-- ==== Sys2Proof/Tests/Slice0.lean ====
section
/-! SUPPORT. The model's own tests: the checks of `WellFormed` refuse what they must, command words written out
from `spec/30_encoding.md` R95 to R97 decode, single operations give the values of `spec/95_test_vectors.md`,
and every statement for the provers has hypotheses that a concrete state meets. -/

namespace Sys2Proof.Tests

open Sys2Proof.Machine

/-! ### WellFormed: one ill-formed command for each check (R99) -/

theorem test_wfCtx_refuses_300 : wfCtx 300 = false ∧ (Instr.zpctx 300).wf = false ∧ (Instr.zpctx 299).wf = true := by
  decide

theorem test_wfRawCount_refuses_0_and_25 : wfRawCount 0 = false ∧ wfRawCount 25 = false ∧
    (Instr.rawn 25).wf = false ∧ (Instr.rawn 24).wf = true := by decide

theorem test_wfTreeBits_refuses_0 : wfTreeBits 0 = false ∧ (Instr.binn 0 13).wf = false := by decide

theorem test_wfTreeBase_refuses_174 : wfTreeBase 7 174 = false ∧ (Instr.binn 7 174).wf = false ∧
    (Instr.binn 7 173).wf = true := by decide

/-- The configuration `exec` runs is inside the ranges of U7. -/
theorem test_params_in_range : params.Wf := by decide

/-! ### Decode: each word is its fields `op`, `nb`, `arg` of R95, written out in binary -/

theorem test_decode_nop : decode (0b0000_000_000000000 : Word16) = .ok .nop := by decide
theorem test_decode_sreset : decode (0b0001_000_000000000 : Word16) = .ok .sreset := by decide
theorem test_decode_dinit : decode (0b0010_000_000000000 : Word16) = .ok .dinit := by decide
theorem test_decode_preload : decode (0b0011_000_000000000 : Word16) = .ok .preload := by decide
theorem test_decode_zpraw : decode (0b0100_000_000000000 : Word16) = .ok .zpraw := by decide
theorem test_decode_zpctx : decode (0b0101_000_100000101 : Word16) = .ok (.zpctx 261) := by decide
theorem test_decode_rawn : decode (0b0110_000_0000_10010 : Word16) = .ok (.rawn 18) := by decide
theorem test_decode_binn : decode (0b0111_011_000001101 : Word16) = .ok (.binn 3 13) := by decide
theorem test_decode_blkhdr : decode (0b1000_000_000000000 : Word16) = .ok .blkhdr := by decide
theorem test_decode_symdec : decode (0b1001_000_000000000 : Word16) = .ok .symdec := by decide
theorem test_decode_ibwt : decode (0b1010_000_000000000 : Word16) = .ok .ibwt := by decide
theorem test_decode_emit : decode (0b1011_000_000000000 : Word16) = .ok .emit := by decide
theorem test_decode_block : decode (0b1100_000_000000000 : Word16) = .ok .block := by decide
theorem test_decode_run : decode (0b1101_000_000000000 : Word16) = .ok .run := by decide

/-- V1, V2: the reserved opcodes, and a must-be-zero field that is not zero, of each format that has one. -/
theorem test_decode_refuses : decode (0b1110_000_000000000 : Word16) = .error .reservedOpcode ∧
    decode (0b0100_000_000000001 : Word16) = .error .fieldNotZero ∧
    decode (0b0101_001_000000101 : Word16) = .error .fieldNotZero ∧
    decode (0b0110_000_0001_10010 : Word16) = .error .fieldNotZero := by decide

/-! ### Single operations, under the made-up table `TOYTAB` of T2 where one is needed -/

/-- `TOYTAB` (T2). -/
def toyTab : ZpTab :=
  let level (s : Byte) : Nat := min s.toNat 7 / 2
  { pPred := fun s => match level s with
      | 0 => ⟨0x7FFF, by decide⟩
      | 1 => ⟨0x4FFF, by decide⟩
      | 2 => ⟨0x2FFF, by decide⟩
      | _ => ⟨0x0FFF, by decide⟩
    m := fun s => match level s with
      | 0 => 0x0000
      | 1 => 0x2000
      | 2 => 0x4000
      | _ => 0x7000
    up := fun s => if s.toNat < 6 then s + 2 else s
    dn := fun s => if s.toNat < 2 then s ^^^ 1 else s - 2 }

def toy : Params := { params with zptab := toyTab, inCap := 1000 }

/-- The block after power-on reset with an input loaded. -/
def loaded (bytes : List Byte) : State :=
  { State.reset with
    len := BitVec.ofNat 32 bytes.length
    imem := (List.range bytes.length).zip bytes }

/-- A session between operations, on the input `bytes`. -/
def session (a code : Word16) (buf : Word32) (scount : BitVec 6) (bytes : List Byte) : State :=
  { loaded bytes with
    st := .ready
    coder :=
      { a := a, code := code, fence := BitVec.ofNat 16 (min code.toNat 0x7FFF), buf := buf, scount := scount,
        delay := 25, rp := 0 } }

/-- The outcome is a returned value and a state that satisfy `q`. -/
def gives {α : Type} (r : Res α) (q : α → State → Bool) : Bool :=
  match r with
  | .ok v s => q v s
  | .raise _ _ _ => false
  | .stop _ => false
  | .refuse _ => false

/-- The outcome is the fault `e` with information `info`, raised in a state that satisfies `q`. -/
def raises {α : Type} (r : Res α) (e : Err) (info : Word32) (q : State → Bool) : Bool :=
  match r with
  | .ok _ _ => false
  | .raise e' info' s => e' = e ∧ info' = info ∧ q s
  | .stop _ => false
  | .refuse _ => false

/-- The outcome is a next state that satisfies `q`. -/
def next (o : Host.Outcome State Fault Refusal) (q : State → Bool) : Bool :=
  match o with
  | .next s => q s
  | .fault _ => false
  | .refused _ => false

theorem next_sound {o : Host.Outcome State Fault Refusal} {q : State → Bool} (h : next o q = true) :
    ∃ t, o = .next t ∧ q t = true := by
  cases o with
  | next t => exact ⟨t, rfl, h⟩
  | fault f => cases h
  | refused r => cases h

/-- T11, row `12 34 56`. -/
theorem test_dinit_three_bytes : gives (dinit toy (loaded [0x12, 0x34, 0x56])) (fun _ t =>
    t.st = .ready ∧ t.coder.a = 0 ∧ t.coder.code = 0x1234 ∧ t.coder.fence = 0x1234 ∧
      t.coder.buf = 0x56FFFFFF ∧ t.coder.scount = 32 ∧ t.coder.delay = 22 ∧ t.coder.rp = 3) = true := by
  decide +kernel

/-- T11: with `GRACE = 4`, `LEN = 2` faults. -/
theorem test_dinit_small_grace : raises (dinit { toy with grace := 4 } (loaded [0x12, 0x34]))
    .truncatedStream 2 (fun t => t.coder.delay = 0) = true := by decide +kernel

/-- T12, row `0000BEEF`, 15. -/
theorem test_preload_two_bytes : gives (preload toy (session 0 0 0x0000BEEF 15 [0xC3, 0x3C, 0x5A]))
    (fun _ t => t.coder.buf = 0xBEEFC33C ∧ t.coder.scount = 31 ∧ t.coder.rp = 2) = true := by
  decide +kernel

/-- T12: the second phantom read of a countdown of 2 faults; the first byte stays shifted in. -/
theorem test_preload_exhausted :
    let s := session 0 0 0x0000BEEF 15 []
    raises (preload toy (s.setCoder { s.coder with delay := 2 })) .truncatedStream 0 (fun t =>
      t.coder.buf = 0x00BEEFFF ∧ t.coder.scount = 23 ∧ t.coder.delay = 0) = true := by decide +kernel

/-- T21, row 9: the one raw decision that takes two bits. -/
theorem test_zpraw_two_bits : gives (zpraw toy (session 0x7FFF 0xBFFE 0xA5A5A5A5 32 [])) (fun b t =>
    b = true ∧ t.coder.a = 0 ∧ t.coder.code = 0xFFFE ∧ t.coder.fence = 0x7FFF ∧ t.coder.scount = 30) =
      true := by decide +kernel

/-- T21, row 6: `z = code` is the more probable branch, and the refill reads two bytes. -/
theorem test_zpraw_boundary : gives (zpraw toy (session 0 0x8000 0 16 [0xC3, 0x3C, 0x55])) (fun b t =>
    b = false ∧ t.coder.code = 0 ∧ t.coder.buf = 0x0000C33C ∧ t.coder.scount = 31 ∧ t.coder.rp = 2) =
      true := by decide +kernel

/-- T30, row 19: less probable symbol, shift 2, refill. -/
theorem test_zpctx_lps : gives (zpctx toy 9 ((session 0x5000 0x7FFF 0 16 [0xC3, 0x3C, 0x55]).setCtx 9 5))
    (fun b t => b = false ∧ tableGet t.ctx 9 = 3 ∧ t.coder.a = 0x4000 ∧ t.coder.code = 0xFFFC ∧
      t.coder.fence = 0x7FFF ∧ t.coder.scount = 30 ∧ t.coder.rp = 2) = true := by decide +kernel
******
Requirement:
Your answer should be a single number: how many lines of the material contain the word "zpctx".

Response:
3